Impressive difference, isn't it?
Another example where deep pipelining is needed is hardware RAID cards,
like 3ware (see below).
Bottom line IMHO conclusions:
1. Context RA should be considered after additional examination to
replace current RA algorithm in the kernel
That's my plan to push context RA to mainline. And thank you very much
for providing and testing out a real world application for it!
You're welcome!
Good news: context readahead is now queued in the -mm tree :-)
Good!
2. It would be better to increase default RA size to 1024K
That's a long wish to increase the default RA size. However I have a
vague feeling that it would be better to first make the lower layers
more smart on max_sectors_kb granularity request splitting and batching.
Can you elaborate more on that, please?
Not exactly the above words.

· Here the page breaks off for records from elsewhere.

/-- Turns (R283, R287 to R290). -/
def TurnEvents : Prop :=
  ∀ (s : State) (core k : Nat),
    let c := s.core core
    let e := c.rotaAt c.turn.entry
    let user := s.userOf (mkRes 2 (core * 8 + c.turn.entry))
    let slots := s.turnSlots core
    let ends := c.turn.phase = 1 ∧ (s.rotaRuns core = true ∨ user ≠ s.coreUser core)
      ∧ (c.turn.start + e.slice.toNat ≤ s.us ∨ s.turnIdle core = true)
    let limit := c.turn.phase = 2 ∧ slots ≠ [] ∧ c.turn.ended + e.limit.toNat ≤ s.us
    let spent := c.turn.phase = 3 ∧ (∃ x ∈ slots, x.savable = true) ∧ c.turn.limited + e.budget.toNat ≤ s.ratedNow
    (s.turnStep core = .wait → exec (.rotaTurnStart core) s = .next s)
    ∧ (s.turnStep core = .stop →
        let t := if user = s.coreUser core then s else s.scrubCoreRegs core
        exec (.rotaTurnStart core) s = .next (t.putCore { t.core core with turn := { c.turn with phase := 0 } }))
    ∧ (s.turnStep core = .go k →
        let before := if c.turn.phase = 0 then s.coreUser core else user
        let t := if before = s.userOf (mkRes 2 (core * 8 + k)) then s else s.scrubCoreRegs core
        exec (.rotaTurnStart core) s = .next (t.putCore { t.core core with turn := { entry := k, phase := 1, start := s.us, ended := s.us, limited := 0 } }))
    ∧ (ends →
        let t := s.putCore { c with turn := { c.turn with phase := 2, ended := s.us } }
        exec (.sliceEnd core) s = .next ((if (t.core core).lease.state = 2 then t.budgetDrain core else t).noteYield core 3))
    ∧ (¬ends → exec (.sliceEnd core) s = .next s)
    ∧ (limit →
        let t := s.putCore { c with turn := { c.turn with phase := 3, limited := s.ratedNow } }
        exec (.sliceLimitExpiry core) s = .next (t.preempt (t.turnSlots core) e.handler))
    ∧ (¬limit → exec (.sliceLimitExpiry core) s = .next s)
    ∧ (spent → exec (.sliceBudgetEnd core) s = .next (s.forceSaves slots (some (core * 8 + c.turn.entry))).1)
    ∧ (¬spent → exec (.sliceBudgetEnd core) s = .next s)

/-- Waits of slots that end (R125, R283, R314, R376), and images that take a slot (R369). -/
def WaitEvents : Prop :=
  ∀ (s : State) (core slot : Nat) (d : BitVec 5) (limit : Nat),
    let x := s.slot core slot
    let t := s.switchTo core slot
    (∀ due, x.park = .protect due → due ≤ s.cycle → exec (.writeProtectRetry core slot) s = .next (s.putSlot { x with park := .no }))
    ∧ (∀ due, x.park = .protect due → s.cycle < due → exec (.writeProtectRetry core slot) s = .next s)
    ∧ (∀ line since ea lanes, x.park = .record line since ea lanes → since + 65536 ≤ s.cycle →
        exec (.spanCapacityStallLimit core slot) s = .next (t.takeTrap { cls := 0x0A, addr := ea, lanes := lanes, agent := 0 }))
    ∧ (∀ line since ea lanes, x.park = .record line since ea lanes → s.cycle < since + 65536 → exec (.spanCapacityStallLimit core slot) s = .next s)
    ∧ (t.self.park = .yield d (some limit) 0 → limit ≤ t.cycle → exec (.tyieldCycleLimit core slot) s = .next ((t.wr d 0).passOn))
    ∧ (t.self.park = .event d (some limit) → limit ≤ t.cycle → t.myCore.events = [] →
        exec (.evwaitCycleLimit core slot) s = .next (((t.wr d 0).wr (d + 1) 0).retire))
    ∧ (t.self.park = .no → exec (.tyieldCycleLimit core slot) s = .next s ∧ exec (.evwaitCycleLimit core slot) s = .next s)
    ∧ (s.imageFor core slot = none → exec (.imageRestore core slot) s = .next s)
    ∧ ∀ o i, s.imageFor core slot = some (o, i) → exec (.imageRestore core slot) s = .next (s.restore o i core slot)

/-- A LEASE that waits in slot 0 for its grant is complete, with status 0 (R245, R246). -/
def LeaseWritten (y x : Slot) (d : BitVec 5) : Prop :=
  (∀ n, x.getG n = if n = d ∧ n ≠ 0 then Cap.ofInt 0 else y.getG n) ∧ x.pcc = y.pcc.withAddrBits (y.pcc.addr + 4) ∧ x.park = .no
    ∧ x = { y with
        g := x.g, pcc := x.pcc, winDone := y.winDone ||| doneBit y.winStart y.pcc.addr, winReads := x.winReads, winWrites := x.winWrites
        park := .no, afterTransfer := y.park.alone, replay := false }

/-- The looms by themselves (R246, R247, R251, R256). -/
def LoomEvents : Prop :=
  ∀ (s : State) (bench idx : Nat),
    let l := s.loom bench idx
    (∀ m rest, l.queue = m :: rest →
        exec (.arrayMatrixCommand bench idx) s = .next (s.putLoom { l.perform m.pair m.zp m.opA.1 m.opA.2.1 m.opA.2.2 m.opB.1 m.opB.2.1 m.opB.2.2 with
          queue := rest, lastCmd := s.cycle }))
    ∧ (l.queue = [] → exec (.arrayMatrixCommand bench idx) s = .next s)
    ∧ (∀ q, l.holder = none → l.waitingRows ≤ 8 → l.nextSeat = some q →
        let c := s.core (bench * 48 + q)
        let u := (s.putLoom { l with
          acc := [], flags := [], r := 0, c := 0, clear := true, holder := some q, last := q, pending := l.pending.filter (· ≠ q)
          left := c.lease.request.toNat / 2 ^ 8 % 2 ^ 6 + 1, w := 0, dflt := true, queue := [], lastCmd := s.cycle }).putCore
            { c with lease := { c.lease with state := 2 } }
        let y := u.slot (bench * 48 + q) 0
        ((∀ d b, y.park ≠ .grant d b) → exec (.loomGrant bench idx) s = .next u)
        ∧ ∀ d b, y.park = .grant d b → ∃ x, LeaseWritten y x d ∧ exec (.loomGrant bench idx) s = .next (u.putSlot x))
    ∧ (l.holder ≠ none ∨ 8 < l.waitingRows ∨ l.nextSeat = none → exec (.loomGrant bench idx) s = .next s)
    ∧ (∀ q, l.holder = some q → l.queue = [] → (∃ p ∈ l.pending, p ≠ q) → l.lastCmd + 4096 ≤ s.cycle →
        exec (.loomIdleExpiry bench idx) s = .next (s.budgetDrain (bench * 48 + q)))
    ∧ ((∀ q, l.holder = some q → ¬(l.queue = [] ∧ (∃ p ∈ l.pending, p ≠ q) ∧ l.lastCmd + 4096 ≤ s.cycle)) →
        exec (.loomIdleExpiry bench idx) s = .next s)
    ∧ (l.drains = [] → exec (.selvageHandlerStart bench idx) s = .next s)
    ∧ ∀ d more row rows, l.drains = d :: more → d.rows = row :: rows →
        (s.rowCore bench d row.index = none → exec (.selvageHandlerStart bench idx) s = .next (s.popRow bench idx { d with discarded := true }))
        ∧ ∀ core, s.rowCore bench d row.index = some core →
            (s.handlerMayRun core = false ∨ s.selvageSlot core = none → exec (.selvageHandlerStart bench idx) s = .next s)
            ∧ ∀ i, s.handlerMayRun core = true → s.selvageSlot core = some i →
                exec (.selvageHandlerStart bench idx) s = .next ((s.startHandler core i idx d row).popRow bench idx d)
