-- ==== Sys2Proof/Laws/Claims.lean ====
section
/-! SUPPORT. Laws of the words that the statements are said in: from what an instruction's meaning answers to what the statements
say of it. -/
set_option Elab.async false
namespace Sys2Proof

open Machine Claims


theorem byteAt_self (s : State) (x : Slot) (a : Nat) : ({ s with self := x } : State).byteAt a = s.byteAt a := by
  unfold State.byteAt State.phys State.transAt State.hostReset State.sealKey State.segAttr State.keySlot State.plainLine State.storedMac State.rawLine
  rfl
theorem setG_shape (s : State) (d : BitVec 5) (c : Cap) : ∃ g', s.setG d c = { s with self := { s.self with g := g' } } := by
  unfold State.setG Slot.setG
  split
  · exact ⟨s.self.g, rfl⟩
  · exact ⟨_, rfl⟩
theorem gSet_setG (s : State) (d n : BitVec 5) (c : Cap) : (s.setG d c).g n = gSet s d c n := by
  rw [State.g_setG, gSet]
  by_cases h2 : n = d
  · subst h2; rfl
  · rw [if_neg (fun h => h2 h.1), if_neg (fun h => h2 h.1)]
/-- With FLAGS as they were, no flag is the window's for it. -/
theorem winFlags_same (x : Slot) : x.winFlags ||| (x.flags &&& ~~~x.flags) = x.winFlags := by simp
theorem slotFrame_of {x y : Slot} (hf : y.flags = x.flags)
    (h : y = { x with
      g := y.g, v := y.v, p := y.p, pcc := y.pcc, winDone := y.winDone, park := y.park, afterTransfer := y.afterTransfer, replay := y.replay }) :
    SlotFrame x y := by
  unfold SlotFrame
  rw [hf, winFlags_same]
  exact h
theorem slotFrame_flags {x y : Slot} {f : U64} (hf : y.flags = x.flags ||| f)
    (h : y = { x with
      g := y.g, v := y.v, p := y.p, flags := y.flags, pcc := y.pcc, winDone := y.winDone, park := y.park, afterTransfer := y.afterTransfer
      replay := y.replay, winFlags := x.winFlags ||| (f &&& ~~~x.flags) }) :
    SlotFrame x y := by
  unfold SlotFrame
  have e : y.flags &&& ~~~x.flags = f &&& ~~~x.flags := by
    rw [hf]
    apply BitVec.eq_of_getLsbD_eq
    intro i _
    simp only [BitVec.getLsbD_and, BitVec.getLsbD_or, BitVec.getLsbD_not]
    cases x.flags.getLsbD i <;> cases f.getLsbD i <;> simp
  rw [e]
  exact h
theorem putsG_of {i : Instr} {s : State} {d : BitVec 5} {c : Cap} (h : exec i s = .next ((s.setG d c).retire)) : PutsG i s d c := by
  have hg := gSet_setG s d (c := c)
  obtain ⟨g', e⟩ := setG_shape s d c
  rw [e] at h hg
  exact ⟨_, h, ⟨fun n => hg n, fun _ => rfl, fun _ => rfl, rfl, slotFrame_of rfl rfl, rfl, fun a => byteAt_self s _ a⟩, rfl, rfl, rfl, rfl, rfl⟩
theorem wr_eq (s : State) (d : BitVec 5) (x : U64) : s.wr d x = s.setG d { bits := 0#64 ++ x, tag := false } := by
  have : x.setWidth 128 = 0#64 ++ x := by
    apply BitVec.eq_of_toNat_eq
    rw [BitVec.toNat_append, BitVec.toNat_setWidth]
    have := x.isLt
    simp
    omega
  simp only [State.wr, Cap.ofInt, this]
theorem putsX_of {i : Instr} {s : State} {d : BitVec 5} {x y : U64} (h : exec i s = .next ((s.wr d x).retire)) (e : x = y) : PutsX i s d y := by
  subst e
  exact putsG_of (by rw [h, wr_eq])
theorem putsX32_of {i : Instr} {s : State} {d : BitVec 5} {x : U32} {y : Int} (h : exec i s = .next ((s.wr d (x.signExtend 64)).retire)) (e : x = BitVec.ofInt 32 y) : PutsX i s d (sext32 y) := by
  subst e
  exact putsX_of h rfl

But the basic idea is to reduce latency
on sync IO:
- readahead algorithm classify its IO requests into sync/async ones;
- use the SATA/SCSI priority bit for sync/async requests
Hmm, I can't recall SCSI has any priority bit. And, if it had, for what
it should be used?
1. Data for any READ request at first transferred from the storage to
the cache, then from the cache to the client. If those transfers are
done purely sequentially without overlapping, i.e. without any
readahead, resulting throughput T can be found from equation: 1/T =
1/Tlocal + 1/Tremote, where Tlocal and Tremote are throughputs of the
local (i.e. from the storage) and remote links. In case, when Tlocal ~=
Tremote, T ~= Tremote/2. Quite unexpected result, right? ;)
Fortunately I can quickly absorb your idea ;-) Because I can recall
vividly when downloading files in a pretty old kernel, the network IO
and writeback works by turns instead of in a pipelined way. Hmm, it's
an interesting behavior that deserves more researches :-)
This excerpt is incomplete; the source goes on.